Supreme Court judgments and legal records

Rewritten judgments arranged for legal reading and reference.

Shamrao Vishnu Parulekar vs The District Magistrate, Thana

Rewritten Version Notice: This is a rewritten version of the original judgment.

Court: Supreme Court of India

Case Number: Petitions Nos. 100 and 101 of 1956

Decision Date: 17 September 1956

Coram: Bhuvneshwar P. Sinha, S.K. Das, P. Govinda Menon, Venkatarama Ayyar

In this matter the Supreme Court of India considered a petition filed by Shamrao Vishnu Parulekar against the District Magistrate of Thana, together with a connected petition. The judgment was rendered on 17 September 1956. The Bench that heard the case comprised Justices Bhuvneshwar P. Sinha, S. K. Das and P. Govinda Menon, and the judgment was delivered by Justice T. L. Venkatarama Ayyar, who was joined by Justices T. L. Venkatarama Ayyar, Das, Sudhi Ranjan (Chief Justice), Sinha, Bhuvneshwar P. D Sinha, S. K. Menon and P. Govinda. The case is reported as 1957 AIR 23 and 1956 SCR 644. The dispute arose under the Preventive Detention Act, 1950 (IV of 1950), specifically concerning orders of detention made by a District Magistrate, the subsequent report of those orders to the State Government, the approval of the State, and the communication of the grounds of detention to the detained persons.

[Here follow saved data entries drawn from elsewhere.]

/-- R86, R117, R230, R414 to R416: what requests do that pass their judgement: the reads, each of one instant; the commands of HOLD; a restart, which is answered first;
the clock; the pair's own; a domain's restart and its return. R168, R169: a read of variables corrects and counts a wrong bit; where a word has two it delivers nothing (the
status is the model's choice: log entry 98). -/
def Obligations.HostActions : Prop :=
  ∀ (s : State) (r : Req) (x : Session) (n k j : Nat) (d : DWord), s.m.aon.powered = true → let m := s.m; let count := max 1 (min 256 k); let ad := n / 4 * 4
    let same (c : Instr) : Prop := Runs c s fun t => m.Only t [] ∧ m.Silent t; let asks (least : Nat) : Prop := m.Asks r x ∧ x.May least
    let reg (a : Nat) : Word := if inSys a || inLoop a then readReg m.fields a else 0#32; let going := 2 ≤ m.mode ∧ m.mode ≤ 5
    let covers (a : Nat) : Prop := ad ≤ a ∧ a < ad + 4 * count; let low := covers 0x40002004; let high := covers 0x40002008
    let live := (List.range count).map fun i => reg (ad + 4 * i); let done := Out.reply r 0 []; let known := m.role ≤ 4
    let resets (t : M) (cold : Bool) : Prop := t.mode = 0 ∧ t.holds = false ∧ t.aon.coldAsked = cold ∧ t.out = m.out ++ [done] ∧ t.nat F.modStartFailedCold = 0 ∧
      t.nat F.modStartFailedWarm = 0
    let dom := n + 3; let judged := if m.mode < 2 then 1 else if m.repairable m.role n = false then 2 else if m.restarting n = true ∨ m.aon.saving ≠ 0 then 3 else if n ∈ m.ctl.leftOff then 4 else 0
    (asks 0 → m.mode ≤ 5 → known → Replies (.stkCountLoRead r) s r { m with run := { m.run with countHi := some (m.reg F.stkCountHi) } } (wordsBytes [reg 0x40002004]) [] ∧
      (¬low → ¬high → Replies (.regRead r n k) s r m (wordsBytes live) []) ∧
      (low → ¬high → Replies (.regRead r n k) s r { m with run := { m.run with countHi := some (m.reg F.stkCountHi) } } (wordsBytes live) []) ∧
      (high → low ∨ m.run.countHi = none → Replies (.regRead r n k) s r { m with run := { m.run with countHi := none } } (wordsBytes live) []) ∧
      (high → ¬low → ∀ h, m.run.countHi = some h → Replies (.regRead r n k) s r { m with run := { m.run with countHi := none } }
        (wordsBytes (live.set ((0x40002008 - ad) / 4) h)) []) ∧
      (∀ z : ReadSpan, z.count = k → let found := eccWithin z.ecc (((List.range count).map fun i => ad + 4 * i).filter inSram)
        (found.bad = none → found.fixed = [] → Replies (.varRead r n z) s r m (wordsBytes ((List.range count).map fun i => m.readVar (ad + 4 * i))) []) ∧
        (∀ i, found.bad = none → found.fixed = [i] → Runs (.varRead r n z) s fun t =>
          .reply r 0 (wordsBytes ((List.range count).map fun i => m.readVar (ad + 4 * i))) ∈ t.out ∧
            t.nat F.memEccSramCorrected = min 65535 (m.nat F.memEccSramCorrected + 1) ∧ t.reg F.memEccLastWordAddr = word (i / 8) ∧ m.Raised t (ev 0x0040 0x1050)) ∧
        (∀ i, found.bad = some i → 2 ≤ m.mode → m.role = 0 → m.on F.redStatusArmed = false → Runs (.varRead r n z) s fun t => t.mode = 5 ∧ t.aon.f3 = true ∧
          6 ∈ t.hlt.latched ∧ .reply r 9 [] ∈ t.out)) ∧
      Replies (.dipperRead r n k) s r m (dipperBytes m.run.dipper n (max 1 (min 4094 k))) []) ∧
    (asks 2 → m.role = 0 →
      (m.mode = 4 → Replies (.holdStep r n) s r { m with ctl := { m.ctl with holdSteps := max 1 (min 65535 n) } } [] []) ∧
      (m.mode = 3 ∨ m.mode = 4 → m.on F.idStrapsDbgEn = false → Refuses (.breakSet r n k j) s r x 0x26 6) ∧
      (m.mode = 3 ∨ m.mode = 4 → m.on F.idStrapsDbgEn = true → Runs (.breakSet r n k j) s fun t => m.Silent t ∧
        ({ m with ctl := { m.ctl with breaks := t.ctl.breaks } } : M).Answered t r 0 [] [] ∧
        ∀ i, t.ctl.breaks.get none i = if i = min 7 n then some (min 15 k, j) else m.ctl.breaks.get none i) ∧
      (m.mode = 4 → Runs (.breakClear r n) s fun t => m.Silent t ∧ ({ m with ctl := { m.ctl with breaks := t.ctl.breaks } } : M).Answered t r 0 [] [] ∧
        ∀ i, t.ctl.breaks.get none i = if i = min 7 n then none else m.ctl.breaks.get none i)) ∧
    (asks 2 → going → known → Runs (.restart r n) s fun t => resets t (m.aon.coldAsked || n != 0) ∧ t.aon.saving = 1) ∧
    (asks 2 → m.mode ≤ 5 → m.role ∈ [0, 1, 4] → (m.nat F.wallQualQuality = 4 → Refuses (.clockSet r d) s r x 0x52 1) ∧
      (m.nat F.wallQualQuality ≠ 4 → Runs (.clockSet r d) s fun t => t.wall = d ∧ t.nat F.wallQualQuality = 1 ∧
        ({ m with aon := { m.aon with wallOff := t.aon.wallOff } } : M).Answered t r 0 [] [F.wallLo, F.wallHi, F.wallQualQuality] ∧
        (m.domainOn 1 = true → m.log.queue.length < 1024 → ∃ y, t.log.queue = m.log.queue ++ [y] ∧
          y.event = { source := 0x0080#16, code := 0x1004#16, p0 := m.wall.lo, p1 := m.wall.hi, p2 := d.lo, p3 := d.hi }))) ∧
    (asks 2 → going → known → let free := m.role = 4 ∧ m.holds = false
      (free → m.ropeUp = true → Replies (.join r) s r
        { m with red := { m.red with joinAsked := true, ask := false, refusal := 0 }, aon := { m.aon with joinAgain := false }, out := m.out ++ [.join true 0] } [] []) ∧
      (¬free ∨ m.ropeUp = false → Refuses (.join r) s r x 0x61 2) ∧
      (m.mode = 2 → (free → Replies (.takeBucket r) s r { m with red := { m.red with wantBucket := 8 } } [] []) ∧ (¬free → Refuses (.takeBucket r) s r x 0x63 2))) ∧
    (asks 2 → m.mode ≠ 0 → (n = 0 ∨ 5 < n → (2 ≤ m.mode → Replies (.domainRestart r n) s r m [] []) ∧ (m.mode < 2 → Refuses (.domainRestart r n) s r x 0x50 1)) ∧
      (1 ≤ n → n ≤ 5 → judged ≠ 0 → Runs (.domainRestart r n) s fun t => t.nat F.pwrRestartStatusTarget = n ∧ t.nat F.pwrRestartStatusStatus = judged ∧
        m.Answered t r judged [] [F.pwrRestartStatusTarget, F.pwrRestartStatusStatus] ∧ m.Raised t (ev 0x0070 0x1080 0x50 judged x.principal.toNat)) ∧
      (1 ≤ n → n ≤ 5 → judged = 0 → m.hlt.refused = [] → (n = 2 → m.role ≠ 3) → Runs (.domainRestart r n) s fun t => t.nat F.pwrRestartStatusTarget = n ∧
        t.nat F.pwrRestartStatusStatus = 0 ∧ t.on F.pwrRestartStatusInProgress = true ∧ t.restarting n = true ∧ t.domainOn dom = false ∧ done ∈ t.out ∧
        (n = 1 → t.net.sessions = [] ∧ t.net.conns = [] ∧ t.on F.engStatUsbAttached = false) ∧
        (n = 2 → t.red.lost = true ∧ t.nat F.redStatusRope = 0) ∧ (n = 3 → t.dw.silent = true ∧ t.dw.passed = false ∧ t.dw.out = m.dw.out ∧ t.reg F.dioBad = 0xFFFFFFFF#32 ∧
          t.reg F.dioIn = 0#32 ∧ t.on F.encSupplyOn = false ∧ (∀ c, c < 32 → t.isl (F.dioStatShutdowns c) = m.isl (F.dioStatShutdowns c) ∧
            t.isl (F.dioStatLatchedOff c) = m.isl (F.dioStatLatchedOff c)) ∧ ∀ c, c < 4 → (t.enc c).count = 0#32) ∧
        (4 ≤ n → (t.awGet (n - 4)).silent = true ∧ (t.awGet (n - 4)).stagesOff = true ∧ t.on (F.aioStatBad (8 * (n - 4))) = true ∧
          t.on (F.awStatCalReused (n - 4)) = true))) ∧
    (n = 0 ∨ 5 < n ∨ m.restarting n = false → same (.domainReturn n)) ∧
    (1 ≤ n → n ≤ 5 → m.restarting n = true → Runs (.domainReturn n) s fun t => t.restarting n = false ∧ t.domainOn dom = true ∧ m.Silent t ∧
      t.on F.pwrRestartStatusInProgress = (m.on F.pwrRestartStatusInProgress && m.hlt.accepted != n) ∧ (n = 1 → 23 ∉ t.hlt.latched) ∧
      (n = 3 → t.on F.encSupplyOn = true ∧ t.isl F.encSupplyOn = 1) ∧ (n = 2 ∨ 4 ≤ n → m.Only t [F.pwrDomainRestarting, F.pwrDomainOn, F.pwrRestartStatusInProgress]))

/-- R66, R125, R218, R278, R337, R413, R414: commands that act at a commit. A module with its own snapshots queues them for the next one; in PRIMING only MODE_SAFE is
accepted, for the first commit; a shadow module forwards those that act on the pair; what cannot wait is judged and carried out on receipt. -/
def Obligations.HostCommits : Prop :=
  ∀ (s : State) (r : Req) (x : Session) (n k : Nat) (w : Word) (bs : List Byte) (ws : List (Nat × Word)) (ok : Bool), s.m.aon.powered = true → let m := s.m
    let later : List (Instr × HostCmd × Nat) :=
      [(.varWrite r ws, .varWrite (ws.take 32), 1), (.modeRun r, .run, 1), (.modeStop r, .stop, 1), (.modeSafe r, .safe, 1), (.safeAck r, .ack, 1), (.modeHold r, .hold, 2),
       (.forceSet r n w, .forceSet n w, 2), (.forceClear r n, .forceClear n, 2), (.activateOnline r ⟨n, ok⟩, .online (min 1 n) ok, 2),
       (.tuneStart (.host r) n w, .loop (min 1023 n) 2 w, 2), (.tuneAccept (.host r) n, .loop (min 1023 n) 3 0#32, 2), (.tuneDiscard (.host r) n, .loop (min 1023 n) 4 0#32, 2),
       (.tuneAbort (.host r) n, .loop (min 1023 n) 5 0#32, 2), (.injectStart (.host r) n, .loop (min 1023 n) 6 0#32, 2), (.injectStop (.host r) n, .loop (min 1023 n) 7 0#32, 2),
       (.hartPass r n k bs, .hartPass (min 15 n) (min 65535 k) (bs.take 255), 2), (.detach r, .detach, 2), (.switchover r, .switchover, 2)]
    let pair : List HostCmd := [.safe, .ack, .detach, .switchover]; let q (c : HostCmd) : HostReq := { req := some { r with place := 1 }, principal := x.principal, role := x.role, cmd := c, status := none }
    let atOnce := (m.mode ≠ 1 ∧ (m.role = 3 ∨ (m.role ≠ 2 ∧ m.ctl.primed = false)))
    m.Asks r x → ∀ p ∈ later, x.May p.2.2 → let c := p.2.1
      (m.mode ≠ 1 → m.role ≠ 2 → m.role ≠ 3 → m.ctl.primed = true → Runs p.1 s fun t => m.Silent t ∧
        ({ m with net := { m.net with queue := m.net.queue ++ [q c], sessions := t.net.sessions }
                  hartQ := m.hartQ ++ match c with | .hartPass ch _ _ => [(ch, 3)] | _ => [] } : M).Only t []) ∧
      (m.mode = 1 → c ≠ .safe → (∀ i z, c ≠ .online i z) → Refuses p.1 s r x c.code 1) ∧
      (m.mode = 1 → c = .safe → Runs p.1 s fun t => m.Silent t ∧
        ({ m with net := { m.net with taken := m.net.taken ++ [{ q c with status := some 0 }], sessions := t.net.sessions }
                  ctl := { m.ctl with nextMode := some (0#64, 5, 5) } } : M).Only t []) ∧
      (m.mode ≠ 1 → m.role = 2 → c ∈ pair → Runs p.1 s fun t => m.Silent t ∧
        (({ m with net := { m.net with forwarded := m.net.forwarded ++ [q c], sessions := t.net.sessions } } : M).ropeOut (.forward c.code x.principal)).Only t []) ∧
      (atOnce ∨ (m.mode ≠ 1 ∧ m.role = 2 ∧ c ∉ pair) → m.cutStatus c ≠ 0 → (∀ i z, c ≠ .online i z) → Refuses p.1 s r x c.code (m.cutStatus c)) ∧
      (∀ i z st, c = .online i z → st = (if m.mode = 1 then 1 else m.cutStatus c) → st ≠ 0 → m.mode = 1 ∨ atOnce ∨ m.role = 2 → Runs p.1 s fun t =>
        m.Answered t r st [] [F.idImgChangeStatus] ∧ t.nat F.idImgChangeStatus = st ∧ m.Raised t (ev 0x0070 0x1080 0x31 st x.principal.toNat)) ∧
      (atOnce → c = .safe → (m.mode = 5 → Replies p.1 s r m [] []) ∧
        (m.mode ≠ 5 → m.role = 3 → Replies p.1 s r { m with ctl := { m.ctl with nextMode := some (m.stroke + 1#64, 5, 5) } } [] [])) ∧
      (atOnce → c = .ack → m.cutStatus c = 0 → m.role = 3 → Replies p.1 s r { m with ctl := { m.ctl with nextMode := some (m.stroke + 1#64, 2, 0) } } [] []) ∧
      (atOnce → c = .safe → m.mode ≠ 5 → m.role ≠ 3 → Runs p.1 s fun t => t.mode = 5 ∧ t.nat F.modStatusSafeCause = 5 ∧ t.on F.modStatusSafeLatched = true ∧
        .reply r 0 [] ∈ t.out) ∧
      (atOnce → c = .ack → m.cutStatus c = 0 → m.role ≠ 3 → Runs p.1 s fun t => t.mode = 2 ∧ .reply r 0 [] ∈ t.out) ∧
      (atOnce → c = .varWrite (ws.take 32) → m.cutStatus c = 0 →
        Replies p.1 s r { m with mem := putWords m.mem (ws.take 32) } [] []) ∧
      (atOnce → c = .detach → m.role = 3 → 2 ≤ m.mode → Runs p.1 s fun t => t.mode = 0 ∧ t.aon.coldAsked = true ∧ t.nat F.redJoinAbortCause = 3)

Section 3(3) of the Act required that when an order of detention was made under subsection (2) by a designated officer, the officer must immediately report the fact of the order to the State Government together with the “grounds on which the order has been made,” and that such an order could not remain in force for more than twelve days unless the State Government approved it in the meantime. Section 7(1) mandated that when a person was detained pursuant to a detention order, the authority making the order must communicate to that person the grounds on which the order was made and must afford the person the earliest opportunity to make a representation against the order to the appropriate Government.

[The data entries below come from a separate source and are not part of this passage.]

-- ==== Sys2Proof/Laws/Fytric.lean ====
section
/-! SUPPORT. What the shared operations of the Fytric instructions do: registers and pairs written, results with the end of an instruction. -/

namespace Sys2Proof.Machine

@[simp] theorem Act.reg_zero (a : Act) : a.reg 0#7 = 0#32 := rfl

theorem Act.reg_congr {a b : Act} (h : a.regs = b.regs) (r : RegNo) : a.reg r = b.reg r := by simp [Act.reg, h]

/-- Reading any register after one is written. -/
theorem Act.reg_setReg (a : Act) (d r : RegNo) (w : Word) : (a.setReg d w).reg r = if r = d ∧ d ≠ 0#7 then w else a.reg r := by
  unfold Act.setReg
  by_cases hd : d = 0#7
  · simp [hd]
  · simp only [hd, if_false, Act.reg]
    by_cases hr : r = 0#7
    · simp [hr, Ne.symm hd]
    · simp only [hr, if_false]
      rw [Tab.get_set]
      by_cases h : r = d
      · subst h
        simp only [ne_eq, hr, not_false_eq_true, and_self, if_true]
        split <;> simp_all
      · have : r.toNat ≠ d.toNat := fun e => h (BitVec.eq_of_toNat_eq e)
        simp [this, h]

/-- A write to a register changes nothing but the registers. -/
theorem Act.setReg_eq (a : Act) (d : RegNo) (w : Word) : a.setReg d w = { a with regs := (a.setReg d w).regs } := by
  unfold Act.setReg; split <;> rfl

theorem Act.setReg_sets (a : Act) (d : RegNo) (w : Word) : a.SetsReg (a.setReg d w) d w := fun _ => Act.reg_setReg ..

theorem Act.setPair_eq (a : Act) (d : RegNo) (v : DWord) : a.setPair d v = { a with regs := (a.setPair d v).regs } := by
  unfold Act.setPair
  split
  · rfl
  · rw [Act.setReg_eq _ (d + 1), Act.setReg_eq a d]

theorem RegNo.ne_next (d : RegNo) : d ≠ d + 1 := by
  intro h
  have h := congrArg BitVec.toNat h
  rw [BitVec.toNat_add] at h
  have := d.isLt
  have e : (1 : RegNo).toNat = 1 := rfl
  rw [e] at h
  omega

theorem Act.setPair_sets (a : Act) (d : RegNo) (v : DWord) : a.SetsPair (a.setPair d v) d v := by
  intro r
  unfold Act.setPair
  by_cases hd : d = 0#7
  · rw [if_pos hd, if_pos hd]
  · rw [if_neg hd, if_neg hd, Act.reg_setReg, Act.reg_setReg]
    by_cases h1 : r = d
    · subst h1
      rw [if_neg fun h => RegNo.ne_next r h.1, if_pos ⟨rfl, hd⟩, if_pos rfl]
    · rw [if_neg h1, if_neg fun h : r = d ∧ d ≠ 0#7 => h1 h.1]
      by_cases h2 : r = d + 1
      · rw [h2]
      · rw [if_neg fun h => h2 h.1, if_neg fun h => h2 h.1]

/-- The source-B reading of a register and of a literal. -/
@[simp] theorem Act.src_reg (a : Act) (r : RegNo) : a.src (.reg r) = a.reg r := rfl
@[simp] theorem Act.src_lit (a : Act) (w : Word) : a.src (.lit w) = w := rfl

/-- A result in a register: what `Writes` says. -/
theorem writes_of {c : Instr} {s : State} {d : RegNo} {w : Word} {len bu : Nat}
    {F : Fy → Fy} (h : exec c s = runFy F s) (hF : F s.m.fy = s.m.fy.result d w len bu) : Writes c s d w len bu := by
  refine ⟨{ s.m.fy.act.setReg d w with pc := s.m.fy.act.pc + len, charge := s.m.fy.act.charge + bu }, ?_, fun r => Act.reg_setReg .., ?_⟩
  · unfold Act.Past Act.setReg; split <;> rfl
  · unfold FyNext; rw [h]; simp only [runFy, hF, Fy.result, Fy.upd, Act.retire]; unfold Act.setReg; split <;> rfl

/-- A result in a pair: what `WritesPair` says. -/
theorem writesPair_of {c : Instr} {s : State} {d : RegNo} {v : DWord} {len bu : Nat}
    {F : Fy → Fy} (h : exec c s = runFy F s) (hF : F s.m.fy = s.m.fy.result64 d v len bu) : WritesPair c s d v len bu := by
  refine ⟨{ s.m.fy.act.setPair d v with pc := s.m.fy.act.pc + len, charge := s.m.fy.act.charge + bu }, ?_, fun r => Act.setPair_sets .., ?_⟩
  · unfold Act.Past; rw [Act.setPair_eq]
  · unfold FyNext; rw [h]; simp only [runFy, hF, Fy.result64, Fy.upd, Act.retire]; rw [Act.setPair_eq]

theorem toInt_satS32 (i : Int) : (satS32 i).toInt = limit32 i := by
  unfold satS32 clampInt limit32
  rw [BitVec.toInt_ofInt]
  simp only [Int.bmod]; omega

theorem toNat_satU32 (i : Int) : ((satU32 i).toNat : Int) = limitU32 i := by
  unfold satU32 clampInt limitU32
  simp only [BitVec.toNat_ofInt]; omega

theorem toInt_satS64 (i : Int) : (satS64 i).toInt = limit64 i := by
  unfold satS64 clampInt limit64
  rw [BitVec.toInt_ofInt]
  simp only [Int.bmod]; omega

end Sys2Proof.Machine
end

The petitioners were arrested on 27 January 1956 pursuant to detention orders passed under section 3(2) of the Act by the District Magistrate of Thana. The Magistrate prepared a report of the detention and sent it to the State Government on 28 January 1956; the State Government gave its approval on 3 February 1956. In the interval, the Magistrate prepared the detailed grounds for the detention and, under the authority of section 7, furnished those grounds to the petitioners on 31 January 1956. A copy of the same grounds was forwarded to the State Government on 6 February 1956.

The petitioners challenged the legality of their detention, arguing that the expression “grounds on which the order has been made” appearing in section 3(3) was identical, word for word, to the same expression in section 7 and therefore should be given the same meaning. They contended that because the copy of the grounds provided under section 7 had not been transmitted together with the report required by section 3(3) before the State Government gave its approval, the procedural requirements of the statute had been breached, rendering the detention illegal.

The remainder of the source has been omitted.